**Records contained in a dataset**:
◆ ◆ ◆ ◆

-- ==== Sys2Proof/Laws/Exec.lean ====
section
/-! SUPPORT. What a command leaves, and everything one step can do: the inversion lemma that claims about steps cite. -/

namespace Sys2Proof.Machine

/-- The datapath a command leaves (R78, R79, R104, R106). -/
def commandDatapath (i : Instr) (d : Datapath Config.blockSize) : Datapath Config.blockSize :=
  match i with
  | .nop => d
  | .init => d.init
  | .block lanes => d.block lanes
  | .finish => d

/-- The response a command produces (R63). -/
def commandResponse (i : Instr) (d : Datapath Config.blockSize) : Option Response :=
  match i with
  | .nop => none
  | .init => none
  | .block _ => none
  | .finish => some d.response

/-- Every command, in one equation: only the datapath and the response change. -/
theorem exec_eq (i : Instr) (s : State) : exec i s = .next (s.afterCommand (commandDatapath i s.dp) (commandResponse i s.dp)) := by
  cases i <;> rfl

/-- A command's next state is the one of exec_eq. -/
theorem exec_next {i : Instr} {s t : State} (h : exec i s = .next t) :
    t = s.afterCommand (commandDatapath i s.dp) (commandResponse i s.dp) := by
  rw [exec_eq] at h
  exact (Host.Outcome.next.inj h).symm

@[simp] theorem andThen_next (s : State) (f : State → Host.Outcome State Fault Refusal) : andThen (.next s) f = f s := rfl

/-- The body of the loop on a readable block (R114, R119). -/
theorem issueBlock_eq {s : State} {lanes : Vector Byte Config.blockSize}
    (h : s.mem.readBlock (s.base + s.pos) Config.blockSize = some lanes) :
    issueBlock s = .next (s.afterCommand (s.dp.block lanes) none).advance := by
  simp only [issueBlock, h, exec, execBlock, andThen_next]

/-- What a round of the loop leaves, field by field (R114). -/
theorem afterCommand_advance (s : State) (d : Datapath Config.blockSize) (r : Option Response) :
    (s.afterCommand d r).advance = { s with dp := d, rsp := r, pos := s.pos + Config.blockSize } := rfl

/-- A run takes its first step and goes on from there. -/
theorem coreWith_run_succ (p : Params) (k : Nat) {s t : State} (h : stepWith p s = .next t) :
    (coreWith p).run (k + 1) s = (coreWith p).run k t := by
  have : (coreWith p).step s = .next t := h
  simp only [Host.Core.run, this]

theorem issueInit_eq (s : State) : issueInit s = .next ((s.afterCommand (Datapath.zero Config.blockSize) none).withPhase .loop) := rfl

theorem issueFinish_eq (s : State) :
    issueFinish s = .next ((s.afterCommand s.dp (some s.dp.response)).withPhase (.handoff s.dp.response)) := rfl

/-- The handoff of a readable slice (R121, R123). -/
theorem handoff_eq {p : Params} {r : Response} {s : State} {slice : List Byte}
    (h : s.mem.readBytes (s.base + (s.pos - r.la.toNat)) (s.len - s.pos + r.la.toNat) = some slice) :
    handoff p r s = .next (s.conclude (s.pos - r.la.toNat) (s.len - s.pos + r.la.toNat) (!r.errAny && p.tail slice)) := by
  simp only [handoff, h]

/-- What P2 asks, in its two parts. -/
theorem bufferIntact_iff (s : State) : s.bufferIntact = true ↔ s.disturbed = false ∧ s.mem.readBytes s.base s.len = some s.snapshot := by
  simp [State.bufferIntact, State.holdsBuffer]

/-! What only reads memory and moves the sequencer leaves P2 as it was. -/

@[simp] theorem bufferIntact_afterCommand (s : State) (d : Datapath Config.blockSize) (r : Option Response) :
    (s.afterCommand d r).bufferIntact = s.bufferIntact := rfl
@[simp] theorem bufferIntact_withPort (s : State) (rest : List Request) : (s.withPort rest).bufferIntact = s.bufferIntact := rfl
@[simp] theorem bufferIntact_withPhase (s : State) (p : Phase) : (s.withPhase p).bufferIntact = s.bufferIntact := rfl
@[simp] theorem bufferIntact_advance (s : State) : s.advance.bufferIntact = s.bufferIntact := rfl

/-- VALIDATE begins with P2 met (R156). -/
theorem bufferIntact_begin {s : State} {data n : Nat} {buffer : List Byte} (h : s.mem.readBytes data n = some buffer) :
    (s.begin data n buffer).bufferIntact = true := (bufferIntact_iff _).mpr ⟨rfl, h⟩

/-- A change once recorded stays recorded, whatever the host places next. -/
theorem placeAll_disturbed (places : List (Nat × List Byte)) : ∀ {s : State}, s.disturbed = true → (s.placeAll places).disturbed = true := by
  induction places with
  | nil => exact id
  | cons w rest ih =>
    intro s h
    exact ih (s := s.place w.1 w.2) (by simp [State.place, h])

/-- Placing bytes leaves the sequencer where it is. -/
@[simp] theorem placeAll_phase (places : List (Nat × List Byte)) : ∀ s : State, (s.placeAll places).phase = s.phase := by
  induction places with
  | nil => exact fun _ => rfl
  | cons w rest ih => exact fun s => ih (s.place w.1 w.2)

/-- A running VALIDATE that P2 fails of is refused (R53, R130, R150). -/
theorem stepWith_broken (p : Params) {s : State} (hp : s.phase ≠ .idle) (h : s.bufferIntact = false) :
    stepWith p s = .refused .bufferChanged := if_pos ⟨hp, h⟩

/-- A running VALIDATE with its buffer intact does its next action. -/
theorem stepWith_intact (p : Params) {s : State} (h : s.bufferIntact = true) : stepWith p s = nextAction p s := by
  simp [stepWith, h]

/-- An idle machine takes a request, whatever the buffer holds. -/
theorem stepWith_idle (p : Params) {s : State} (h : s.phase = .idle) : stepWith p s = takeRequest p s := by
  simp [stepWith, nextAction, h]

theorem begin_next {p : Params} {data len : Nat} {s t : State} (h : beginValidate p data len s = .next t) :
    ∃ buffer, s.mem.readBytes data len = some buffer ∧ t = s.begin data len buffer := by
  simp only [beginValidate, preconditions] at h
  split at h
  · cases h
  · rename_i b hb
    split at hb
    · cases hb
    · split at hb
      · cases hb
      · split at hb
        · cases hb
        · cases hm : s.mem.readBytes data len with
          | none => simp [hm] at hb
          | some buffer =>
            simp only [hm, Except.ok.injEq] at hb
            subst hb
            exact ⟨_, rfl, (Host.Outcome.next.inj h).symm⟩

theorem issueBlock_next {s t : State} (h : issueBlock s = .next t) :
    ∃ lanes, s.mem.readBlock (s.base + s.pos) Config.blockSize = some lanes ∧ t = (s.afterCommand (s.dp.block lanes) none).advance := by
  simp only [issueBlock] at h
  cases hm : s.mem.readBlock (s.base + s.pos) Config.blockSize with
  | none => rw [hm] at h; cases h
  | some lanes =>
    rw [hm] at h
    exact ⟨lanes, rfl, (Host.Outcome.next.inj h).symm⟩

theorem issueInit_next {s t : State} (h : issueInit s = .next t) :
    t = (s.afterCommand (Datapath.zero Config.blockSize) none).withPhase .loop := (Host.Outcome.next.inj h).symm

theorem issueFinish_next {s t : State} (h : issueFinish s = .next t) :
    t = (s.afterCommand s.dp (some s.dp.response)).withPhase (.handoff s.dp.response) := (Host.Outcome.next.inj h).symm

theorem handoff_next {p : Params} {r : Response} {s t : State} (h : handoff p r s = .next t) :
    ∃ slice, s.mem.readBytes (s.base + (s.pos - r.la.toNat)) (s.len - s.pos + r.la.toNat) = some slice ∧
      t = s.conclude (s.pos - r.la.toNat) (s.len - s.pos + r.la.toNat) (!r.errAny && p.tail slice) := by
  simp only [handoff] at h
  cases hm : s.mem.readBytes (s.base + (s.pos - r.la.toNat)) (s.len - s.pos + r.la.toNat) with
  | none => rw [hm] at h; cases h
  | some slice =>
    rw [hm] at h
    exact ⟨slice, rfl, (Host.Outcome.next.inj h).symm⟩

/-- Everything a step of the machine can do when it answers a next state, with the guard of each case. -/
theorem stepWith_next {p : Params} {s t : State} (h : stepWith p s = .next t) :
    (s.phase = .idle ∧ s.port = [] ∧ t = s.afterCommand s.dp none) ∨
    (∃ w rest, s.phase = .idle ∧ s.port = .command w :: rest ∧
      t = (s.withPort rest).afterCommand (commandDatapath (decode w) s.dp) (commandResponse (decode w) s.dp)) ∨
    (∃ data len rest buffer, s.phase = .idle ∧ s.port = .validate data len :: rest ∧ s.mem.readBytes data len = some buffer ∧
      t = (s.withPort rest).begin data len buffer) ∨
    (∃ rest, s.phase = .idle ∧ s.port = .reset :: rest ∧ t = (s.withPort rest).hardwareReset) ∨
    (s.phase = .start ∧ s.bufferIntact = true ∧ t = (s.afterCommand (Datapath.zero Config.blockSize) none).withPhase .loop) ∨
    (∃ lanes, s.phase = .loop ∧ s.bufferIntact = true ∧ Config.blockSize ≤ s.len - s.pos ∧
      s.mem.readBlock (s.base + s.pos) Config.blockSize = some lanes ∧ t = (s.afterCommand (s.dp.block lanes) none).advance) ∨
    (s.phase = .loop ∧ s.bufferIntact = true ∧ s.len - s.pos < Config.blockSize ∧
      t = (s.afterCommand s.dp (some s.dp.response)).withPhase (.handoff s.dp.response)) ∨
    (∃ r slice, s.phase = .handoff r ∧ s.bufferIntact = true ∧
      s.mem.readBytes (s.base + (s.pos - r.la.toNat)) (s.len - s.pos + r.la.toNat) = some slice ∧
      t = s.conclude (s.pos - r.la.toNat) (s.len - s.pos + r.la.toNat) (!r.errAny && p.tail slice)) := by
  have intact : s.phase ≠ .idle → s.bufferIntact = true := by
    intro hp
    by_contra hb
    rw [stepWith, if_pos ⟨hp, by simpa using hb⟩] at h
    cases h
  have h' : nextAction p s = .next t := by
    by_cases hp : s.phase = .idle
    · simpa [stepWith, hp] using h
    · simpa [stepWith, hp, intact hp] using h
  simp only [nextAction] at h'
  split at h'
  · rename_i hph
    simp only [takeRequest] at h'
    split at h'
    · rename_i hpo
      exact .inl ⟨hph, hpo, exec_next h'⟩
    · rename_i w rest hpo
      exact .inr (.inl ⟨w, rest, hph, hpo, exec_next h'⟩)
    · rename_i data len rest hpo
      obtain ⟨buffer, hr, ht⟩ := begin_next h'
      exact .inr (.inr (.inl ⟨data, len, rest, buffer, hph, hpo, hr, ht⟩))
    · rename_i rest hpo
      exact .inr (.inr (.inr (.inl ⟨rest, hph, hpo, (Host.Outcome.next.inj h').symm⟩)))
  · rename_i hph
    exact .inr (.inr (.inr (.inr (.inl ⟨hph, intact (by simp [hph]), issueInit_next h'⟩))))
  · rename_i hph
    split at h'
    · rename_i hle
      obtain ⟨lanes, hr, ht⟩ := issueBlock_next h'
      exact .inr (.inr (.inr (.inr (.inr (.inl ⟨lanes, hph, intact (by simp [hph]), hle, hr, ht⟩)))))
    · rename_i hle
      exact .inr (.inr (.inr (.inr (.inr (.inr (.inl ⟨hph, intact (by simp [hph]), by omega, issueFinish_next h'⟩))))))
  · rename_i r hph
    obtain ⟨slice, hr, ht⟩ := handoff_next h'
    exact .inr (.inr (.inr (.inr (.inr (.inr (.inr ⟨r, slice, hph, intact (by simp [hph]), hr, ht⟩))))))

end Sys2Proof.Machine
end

◆ ◆ ◆ ◆

**Problem statement**:
Restate word for word the lines of the data above, starting at the line containing "theorem bufferIntact_iff (s" and ending at the line containing "theorem bufferIntact_afterCommand (s", both included, and nothing more.

**Answer to this task**:
theorem bufferIntact_iff (s : State) : s.bufferIntact = true ↔ s.disturbed = false ∧ s.mem.readBytes s.base s.len = some s.snapshot := by
  simp [State.bufferIntact, State.holdsBuffer]

/-! What only reads memory and moves the sequencer leaves P2 as it was. -/

@[simp] theorem bufferIntact_afterCommand (s : State) (d : Datapath Config.blockSize) (r : Option Response) :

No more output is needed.